Flipbook renders every browser page as a real-time AI-generated image; navigation works by clicking image regions, with no HTML or code layer underneath.
Key Takeaways
Every page is a pixel-rendered image; text, layout, and navigation hotspots are all produced by the image model, no HTML layer.
Clicking any image region generates a new image exploring that element in more depth; the entire navigation graph is computed on demand.
Content sources from agentic web search plus model world knowledge; expected accuracy is comparable to ChatGPT, Gemini, or Claude.
Live video stream feature combines a custom optimized video generation model with the image system to animate pages and create seamless transitions.
Roadmap: real data integration, interactive actions, and data storage inside Flipbook; goal is replacing separate apps and websites entirely.
Hacker News Comment Review
Reliability split: one commenter reproduced a detailed car-suspension torque spec diagram with accurate figures and clickable drill-down components; another got fabricated and incoherent outputs on basic counting and an emoji’s history.
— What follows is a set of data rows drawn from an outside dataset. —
/-- Malformed sparse metadata of a unit that is read (R220, R224). -/
def Product.malformed (p : Product) (u : Nat) : Bool :=
  if p.skipped u then false
  else match p.sparse with
    | 0 => false
    | 1 => (List.range p.rows).any fun r =>
        let word := p.a.bytes.nat (p.a.base + p.aMeta + 512 * u + 4 * r) 4
        (List.range ((p.unitK u).2 / 4)).any fun g =>
          decide (nfld word (4 * g + 3) (4 * g + 2) ≤ nfld word (4 * g + 1) (4 * g))
    | _ => (List.range 128).any fun r =>
        decide (p.count u r ≠ ones 64 (p.mask u r)) ||
          (decide (p.rows ≤ r) && (decide (p.count u r ≠ 0) || decide (p.mask u r ≠ 0)))

/-- The fault codes of a unit. -/
def Product.unitFaults (p : Product) (u : Nat) : List Nat :=
  badCodes p.b (p.bReads u) ++ badCodes p.a (p.metaReads u ++ p.valueReads u) ++ (if p.malformed u then [0x0B] else [])

/-- Is an operand format an integer one (R290)? -/
def intCode (n : Nat) : Bool := (intOfCode n).isSome

/-- The products of a step in column `c` (R286). -/
def Product.prods (p : Product) (c : Nat) (st : List (Option (Nat × Nat))) : List FVal :=
  st.map fun e => match e with
    | some e => (elemVal p.fmtA e.1).mul (elemVal p.fmtB (p.bElem e.2 c))
    | none => .fin false 0 0

/-- Is a value zero, or −0? -/
def FVal.isZero : FVal → Bool
  | .fin _ m _ => decide (m = 0)
  | _ => false
def FVal.isNegZero : FVal → Bool
  | .fin s m _ => s && decide (m = 0)
  | _ => false

/-- One element's running value over its steps (R286, R287), with whether every product so far was −0. A step whose products are all zero
leaves it as it is, so that skipping such a step changes no bit (R230); else the value is the free one of the step's operands. -/
def Product.run (p : Product) (path : Bool) (c : Nat) (steps : List (List (Option (Nat × Nat)))) (v : Nat) (neg : Bool) : Nat × Bool :=
  match steps with
  | [] => (v, neg)
  | st :: rest =>
    let prods := p.prods c st
    let start := fmtF32.decode v
    let sum := prods.foldl FVal.add start
    let mag := prods.foldl (fun a x => a.add x.abs) start.abs
    let codes := st.map (fun e => e.map (fun e => (e.1, p.bElem e.2 c)))
    let v' := if prods.all FVal.isZero then v
      else stepValue sum mag (intCode p.fmtA && intCode p.fmtB) (Config.matrixStep path p.fmtA p.fmtB v codes)
    p.run path c rest v' (neg && prods.all FVal.isNegZero)

/-- The steps of a row over the first `n` units, as far as they stream. -/
def Product.steps (p : Product) (r n : Nat) : List (List (Option (Nat × Nat))) :=
  ((List.range n).filter (fun u => p.streams u)).flatMap (fun u => p.rowSteps u r)

/-- The exact value of the final stage (R288, R291): scale × running value + what was there. -/
def finalValue (scale : FVal) (t : Nat) (old : FVal) : FVal := (scale.mul (fmtF32.decode t)).add old

/-- The F32 result of the final stage: rounded toward zero, overflow to infinity, an exact zero +0 unless every product
and what was there are −0 (R288, R289). The pattern of a NaN is free. -/
def finalCode (v : FVal) (negZero : Bool) (free : Nat) : Nat :=
  match v with
  | .nan => freeNan fmtF32 free
  | .fin _ 0 _ => if negZero then 0x80000000 else 0
  | v => rzOverflow v

/-- One element of a product over its first `n` units (R188, R212): the F32 result at row `r`, column `c`, on what was there, zero for a fresh
start (R288). Rows and columns beyond the operands take a sum of zero products; `free` is the pattern of a NaN. -/
def Product.elem (p : Product) (path : Bool) (scale : FVal) (r c n : Nat) (old : FVal) (free : Nat) : Nat :=
  let inside := decide (r < p.rows) && decide (c < p.cols)
  let whole := (List.range n).all (fun u => !p.skipped u)
  let steps := if inside then p.steps r n else []
  let (t, neg) := p.run path c steps 0 (whole && !steps.isEmpty)
  finalCode (finalValue scale t old) (neg && old.isNegZero) free

/-- STEP cycles of the first `n` units of a product (R190, R221, R225). -/
def Product.cyclesTo (p : Product) (cls n : Nat) : Nat :=
  let one (u : Nat) : Nat :=
    if !p.streams u then 0
    else
      let t := match p.sparse with
        | 0 => 16
        | 1 => (p.unitK u).2 / 2
        | _ => p.columnSteps u
      match cls with | 0 => 2 * t | 1 => t | _ => (t + 1) / 2
  (List.range n).foldl (fun a u => a + one u) 0

/-- STEP cycles of a tile (R190, R221, R225, R232). -/
def Product.cycles (p : Product) (cls : Nat) : Nat :=
  let s := p.cyclesTo cls p.units
  if s = 0 then 1 else s

/-- Skipped dense slices among the first `n` units (R233). -/
def Product.skips (p : Product) (n : Nat) : Nat :=
  (List.range n).foldl (fun a u => if p.skipped u then a + (p.unitK u).2 / 16 else a) 0

/-- Weight bytes read (R214, R234). -/
def Product.weightBytes (p : Product) : Nat :=
  (List.range p.units).foldl (fun a u => ((p.metaReads u) ++ (p.valueReads u)).foldl (fun a e => a + e.2) a) 0

/-- Codes of `n` elements of `eb` bits packed from the lowest bit upward into bytes (R192, R203). -/
def packBits (eb : Nat) (l : List Nat) : List Byte :=
  leBytes ((eb * l.length + 7) / 8) (l.foldr (fun x a => x % 2 ^ eb + 2 ^ eb * a) 0)

/-! ### Tiles -/

/-- The product of panel `p` of a weight or A operand. -/
def productOf (fa fb sparse : Nat) (z : Bool) (k p rows cols : Nat) (a b : Operand) : Product :=
  let mstep := match sparse with | 1 => 512 * ((k + 31) / 32) | _ => 1152 * (k / 64)
  { fmtA := fa, fmtB := fb, sparse := sparse, zskip := z, k := k, rows := rows, cols := cols, a := a,
    aAddr := a.addr + p * a.panel, aMeta := a.meta_ + p * mstep, b := b }

/-- The product of a tile. -/
def Tile.product (t : Tile) : Product :=
  productOf t.fmtA t.fmtB t.sparse t.zskip t.k 0 t.a.extent t.b.extent t.a t.b

/-- The rate class of a tile, and its STEP cycles (R190). -/
def Tile.cls (t : Tile) : Nat := (rateClass t.fmtA t.fmtB).getD 1
def Tile.cycles (t : Tile) : Nat := t.product.cycles t.cls

/-- The scale of a product (R189). -/
def scaleOf (scaled : Bool) (a b : Operand) : FVal :=
  if scaled then (fmtF32.decode a.scale).mul (fmtF32.decode b.scale) else .fin false 1 0

/-- The accumulator after the first `n` units of a tile: all of them where it completes (R188, R189, R232, R288), else the partial sum of R209; `r`
supplies the patterns of NaNs. -/
def Tile.result (t : Tile) (acc : SMap Half) (n r : Nat) : SMap Half :=
  let p := t.product
  let none_ := !(List.range n).any p.streams
  (List.range 6144).foldl (fun a i =>
    let old := (SMap.get 0 acc (6144 * t.slot + i)).toNat
    let v := if none_ then (if t.acc then old else 0)
      else p.elem false (scaleOf t.scaled t.a t.b) (i / 48) (i % 48) n (if t.acc then fmtF32.decode old else .fin false 0 0)
        (r / 2 ^ (32 * i))
    SMap.put 0 a (6144 * t.slot + i) (BitVec.ofNat 32 v)) acc

/-- The poison marks of the accumulator after a tile: a fresh start writes every word of its slot. -/
def Tile.marks (t : Tile) (m : SMap Bool) : SMap Bool := if t.acc then m else m.filter (fun e => e.1 / 6144 ≠ t.slot)

/-- How many units a tile that is stopped in flight has taken: at least those its counted cycles cover; where it stands beyond that is timing, and
free (R211, log 1). -/
def Tile.unitsAt (t : Tile) (free : Nat) : Nat :=
  let p := t.product
  let n := ((List.range (p.units + 1)).filter (fun n => decide (p.cyclesTo t.cls n ≤ t.ran))).length - 1
  n + free % (p.units + 1 - n)

/-! ### Drains -/

/-- The words a drain reads, in the order of its elements (R184, R203). -/
def Drain.cells (d : Drain) : List Nat :=
  if d.target = 1 then (List.range 768).map (fun e => 6144 * d.slot + 48 * (16 * d.band + e / 48) + e % 48)
  else (List.range 6144).map (fun e => 6144 * d.slot + 48 * (16 * (e / 768) + e % 16) + e % 768 / 16)

/-- Convert a drain's words to its format (R157, R202): with RS each element draws once from the generator of lane
`e mod 32` of the slot that issued, elements in ascending order. -/
def Drain.codes (d : Drain) (k : Core) (vals : List Nat) : List Nat × Core :=
  let r := vals.zipIdx.foldl (fun (a : List Nat × SMap Half) e =>
    let l := 32 * d.home + e.2 % 32
    let st := genNext (SMap.get genReset a.2 l).toNat
    let mode : RMode := match d.rnd with | 1 => .rz | 2 => .rs (genBits st) | _ => .rn
    let gens := if d.rnd = 2 then SMap.put genReset a.2 l (BitVec.ofNat 32 st) else a.2
    (toElem d.ofmt mode d.sat (fmtF32.decode e.1) :: a.1, gens)) ([], k.gens)
  (r.1.reverse, { k with gens := r.2 })

/-- A drain to scratchpad that stops at a line boundary (R209, R211): the words it has read are converted, and some of their whole lines are
written, `free` says how many. -/
def Drain.stopped (d : Drain) (k : Core) (vals : List Nat) (free : Nat) : Core :=
  let (codes, k) := d.codes k vals
  let b := packBits (elemBits d.ofmt) codes
  if d.target = 0 then k.scratchLines (d.base + d.addr) b (free % (b.length / 128 + 1)) else k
Gemini 429 rate-limit errors surfaced directly in the UI during the traffic spike, confirming Gemini as the image backend and making per-query inference costs visible to end users.
Skeptics frame it as too unreliable for any factual use case; defenders see the click-to-drill-down image paradigm as closer to a living illustrated reference manual than a chatbot interface.
Notable Comments
@giobox: generated correct torque specs for a specific car suspension with clickable components; called it “a living version of a classic illustrated Haynes workshop manual.”
@totallygeeky: fabricated the seahorse emoji backstory entirely and produced incomprehensible counting diagrams; argues unreliability makes the product only usable if you cannot detect the errors.